Follow your dog's example: Travel light on the big blue marble.

Dogs are naturally green. They rarely drive. They are happy to gobble up whatever is left on our plates and just as eager to chomp on a branch as a pricey plastic bone. Unfortunately, they aren’t in charge of most households. They rely on a biped with a wallet and a driver’s license to make smart choices about what’s good for them and good for the planet.

To mark Earth Day we are sharing our dog-centered, eco-smart strategies and we want to hear yours. Post your green tip below, and you’ll be automatically entered to win one of these squeaky-green prizes: Chronicle Books’  EcoDog: Healthy Living for Your Pet, Earthdog’s Hemp Collars and Leads, Itzadog’s Ecollargy Collar and Leads, Canine Earth’s Bath Products, Wagatha’s Extraordinary Biscuits for Dogs, Woof Wear Organics’ Dog Toys, and West Paw Design’s Eco Slumber Bed (the grand prize). [Contest is now closed to new entries - see winners] Learn more about these green products on our Editor’s Picks.

 

From buying a Prius for transporting your dogs to agility competitions to making no-waste, crunchy treats in an ice tray—no idea is too big or too small. We’ll get the ball rolling with our own ideas.

Walk more. Rather than driving to your errands and then walking the dog, bring her along to the post office, bank, cleaners and the market. Your dog gets exercise and socialization; the car stays parked.
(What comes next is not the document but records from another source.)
/-- One package. -/
structure State where
  /-- Main clocks since power-on (R9). -/
  clock : Nat
  /-- %time (R392). -/
  time : BitVec 64
  /-- The part of a tick that the main clock has already counted, in units of 1/(mhz·1,000,000) (model's own; R9, R412). -/
  timeFrac : Nat
  /-- The correction of %time's rate, in ppm above −200 (R392). -/
  timeRate : Nat
  /-- The main clock in MHz (R412). -/
  mhz : Nat
  timeLocked : Bool
  power : Bool
  turns : List Turn
  /-- Turns that come due at a clock (model's own). -/
  sched : List (Nat × Turn)
  /-- The turn that is being executed (model's own). -/
  turn : Turn
  /-- The agent that executes, and the word it executes (model's own). -/
  cur : Who
  word : BitVec 64
  /-- The quadrant 0 to 3 whose translation caches serve that agent (model's own; R322). -/
  quadrant : Nat
  /-- The wave that each thread issues in in this clock, and what each wave has fetched at its PC: a word, or none where a storage error
  aborted the fetch (model's own; R19, R21). -/
  waves : KV Who Nat
  fetched : KV Nat (BitVec 64 × Option (BitVec 64))
  /-- How many free values have been drawn (model's own; DESIGN CHOICE, log entry 2). -/
  free : Nat
  /-- The next number of an entity (model's own). -/
  ids : Nat
  mem : Memory
  tags : Sparse 2
  secKey : Sparse 13
  /-- The storage errors that are there (R332). -/
  flaws : List Site
  threads : KV Who Thread
  groups : KV Nat Group
  launches : KV Nat Launch
  waits : List Waiter
  faults : List FaultRec
  cores : KV Nat CoreSt
  halves : KV (Nat × Nat) Half
  dies : KV Nat Die
  cmds : KV Nat Cmd
  colls : KV Nat Coll
  /-- `coll` commands so far, by group, level and tag (R281). -/
  collNums : KV (Nat × Nat × Nat) Nat
  queries : KV Nat Query
  saved : KV Nat SavedGroup
  parts : KV Nat Part
  /-- Service and sandbox cores 0 to 63 (R382, R384). -/
  rvCores : KV Nat RvCore
  net : Net
  fleet : Fleet
  logs : List LogRec
  replies : List Reply
  irqs : List Irq
  deriving DecidableEq, Repr

/-! ## Reset -/

/-- Bytes 0x000 to 0x0FF of the factory record (R397, R398): MAGIC, VERSION and SEQ 0 as the spec gives them; PKG 0, CORETHR 0xFFFF, PCAP
3,600, the reset value of the lull register and MINVER 0 are the model's choice, and OPKEY is free (DESIGN CHOICE, log entry 6). -/
def factoryFields : List Byte :=
  leBytes 8 0x4346473100000001 ++ leBytes 8 0 ++ leBytes 48 Config.factoryOpkey.toNat ++ leBytes 8 0
    ++ leBytes 8 0xFFFF0E10 ++ leBytes 8 0x0400010000000001 ++ leBytes 168 0

/-- The factory record, signed with the Tolrix key (R398). -/
def factoryRecord : ConfigRec :=
  { bytes := factoryFields ++ ecdsaSign Config.tolrixSecret Config.tolrixNonce (sha384 factoryFields) ++ leBytes 160 0 }

/-- An image as it stands in flash when the package is made (DESIGN CHOICE, log entry 6). -/
def initialImage (target : Nat) : SignedImage := { bytes := Config.factoryImage target }

/-- The fleet state at reset. -/
def Fleet.reset : Fleet :=
  { ready := 0, repair := [], spares := [], retired := [], retiring := [], slot0 := factoryRecord, slot1 := factoryRecord, activeSlot := 0, pkg := 0,
    images := (List.range 7).map fun t => (t, { active := initialImage t, standby := initialImage t, switching := [], replyTo := none, queued := [] }),
    dramLanes := [], subBusy := [], linkLanes := [], narrowed := [], rotated := [], portsDown := [], owner := none, leaseEnd := 0,
    leaseMs := 0, pkgLogSeq := 0, uploads := [], stepAt := none, forcedAt := none }

/-- The package right after reset: no thread, no launch, no partition, memory with nothing listed. -/
def State.reset : State :=
  { clock := 0, time := 0, timeFrac := 0, timeRate := 200, mhz := 1750, timeLocked := false, power := true, turns := [], sched := [],
    turn := .event .waveIssue, cur := .nobody, word := 0, quadrant := 0, waves := [], fetched := [], free := 0, ids := 1, mem := [], tags := [], secKey := [], flaws := [], threads := [], groups := [], launches := [],
    waits := [], faults := [], cores := [], halves := [], dies := [], cmds := [], colls := [], collNums := [], queries := [],
    saved := [], parts := [], rvCores := [],
    net := { buckets := [], waiting := [], flying := [], links := [], allowances := [], mirrors := [] },
    fleet := .reset, logs := [], replies := [], irqs := [] }

/-! ## What an unlisted entity is -/

/-- No %trap register is set. -/
def TrapRegs.zero : TrapRegs :=
  { cause := 0, pc := 0, word := 0, op := 0, d := 0, a := 0, b := 0, c := 0, imm := 0 }

/-- A thread at its start (R15, R25): every register zero, predicates clear but number 0, rejoin registers empty. -/
def Thread.start (gid lid : Nat) (grp : BitVec 32) (pc : BitVec 64) (tid : BitVec 32) (lane slot : Nat) (clock : Nat) : Thread :=
  { pc := pc, regs := [], sregs := [], preds := 1, j0 := 0, j1 := 0, j2 := 0, j3 := 0, rstack := [], depth := 0, srCount := 0,
    bereaved := false, joinBereaved := false, recTs := 0, recSeq := 0, recFlags := 0, winId := 0, winStart := 0,
    trapRegs := .zero, lane := lane, slot := slot, tid := tid, status := .ready, readySince := clock, wins := [],
    trapRec := none, origin := none, gid := gid, lid := lid, grp := grp, dqPos := 0, win := none, mergeDepth := none, skips := [], replays := [],
    wrote := [], view := none, redo := none, held := [], flushed := [], last := false }

/-- A core at reset. -/
def CoreSt.reset : CoreSt :=
  { sb := [], atom := [], binds := [], trapQueue := [], reports := [], slotFreed := [], rotation := 0, congestion := [], lulled := [],
    lullPlace := 0, errors := 0, fetchAbort := none, vacated := false }

/-- An array half at reset: unassigned and zeroed (R253, R254). -/
def Half.reset : Half :=
  { part := none, holder := none, queue := [], sram := [], acc := [], cr := [], cc := [], prog0 := 0, prog1 := 0, store := [],
    fills := [], kgroups := 0, drains := 0, corrected := 0, uncorrectable := 0, run := none }

/-- A die at reset: the lull register of R366. -/
def Die.reset : Die :=
  { root := 0, tcache := [], redSlots := [], binds := [], graphs := [], pending := [], journalAt := Config.dramBytes - 65536 * 32, journalSeq := 0,
    store := [], lull := 0x0400010000000001, threshold := 0, scheduler := some 0, standby := true, actSeq := 0xFFFFFFFF,
    takeover := false, undone := [], heldFills := [], heldVacations := [], faultSeq := 0, foldUsed := 0 }

/-- A partition when its boundary is first set (R383). -/
def Part.reset : Part :=
  { owner := none, leaseEnd := 0, leaseMs := 0, cores := [], keysDev := [], keysHost := [], serviceCore := 0,
    sandboxCores := [], notifyVa := 0, rings := [], rcons := [], faultRings := [], logVa := 0, logN := 0, logSeq := 0,
    kernelMeas := 0, savePool := [], klaunch := 0, want := none }

/-- A RISC-V core at reset: every register zero, and in M mode (R382, R384; DESIGN CHOICE, log entry 58). -/
def RvCore.reset : RvCore := { pc := 0, mode := .m, virt := false, regs := [], csrs := [], parked := false }

/-- A token bucket at reset: BURST and RATE 0xFFFF, full (R371). -/
def Bucket.reset : Bucket := { burst := 0xFFFF, rate := 0xFFFF, tokens := 0xFFFF }

/-- An empty exact accumulator. -/
def Exact.zero : Exact := { sum := 0, nan := false, pinf := false, ninf := false, ovf := false }

/-- A group with nothing but its place. -/
def Group.start (lid : Nat) (grp : BitVec 32) (part core place spBase spUnits : Nat) : Group :=
  { lid := lid, grp := grp, part := part, core := core, place := place, spBase := spBase, spUnits := spUnits, bars := [],
    dq := [], dqPushed := 0, estate := [], queues := [], regions := [], crCause := 0, crAddr := 0, crSkip := 0, qru := none,
    dser := 0, asyncFault := none, share := none, rank := none, sets := [], setNext := 1, query := none, reserved := [],
    halves := [], ending := false, endClock := 0, gone := false, filled := [], leaving := false, unwinding := none, saving := false, began := false, epoch := 0 }

end Sys2Proof.Machine
end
Invest in your neighbors. Small businesses and individual craftspeople are making high-quality toys, gear, food and treats. Buying local cuts down on packaging and fuel for shipping.

Think long term. Durability may seem old-fashioned but it’s the leading edge of sustainable shopping. Channel the spirit of your frugal Yankee aunt, and buy gear built to last, such as stainless steel dog bowls and leather leads with brass rather than plastic fittings.

Judge the book by the cover. A dog toy encased in molded plastic that requires tools and time to open, isn’t just frustrating and time-consuming, it’s also wasteful. Opt for a product with little or no packaging and register your disappointment with the manufacturer of the item you passed by. Maybe they’ll be motivated to change.

Read the labels. The recall of melamine-contaminated pet food in 2007 was a wake up call for lots of people. We’re reading labels and steering clear of chemicals in our dogs’ food, beds and toys, which means fewer chemicals will end up in our soil and water. (Learn more about eco-friendly home products.)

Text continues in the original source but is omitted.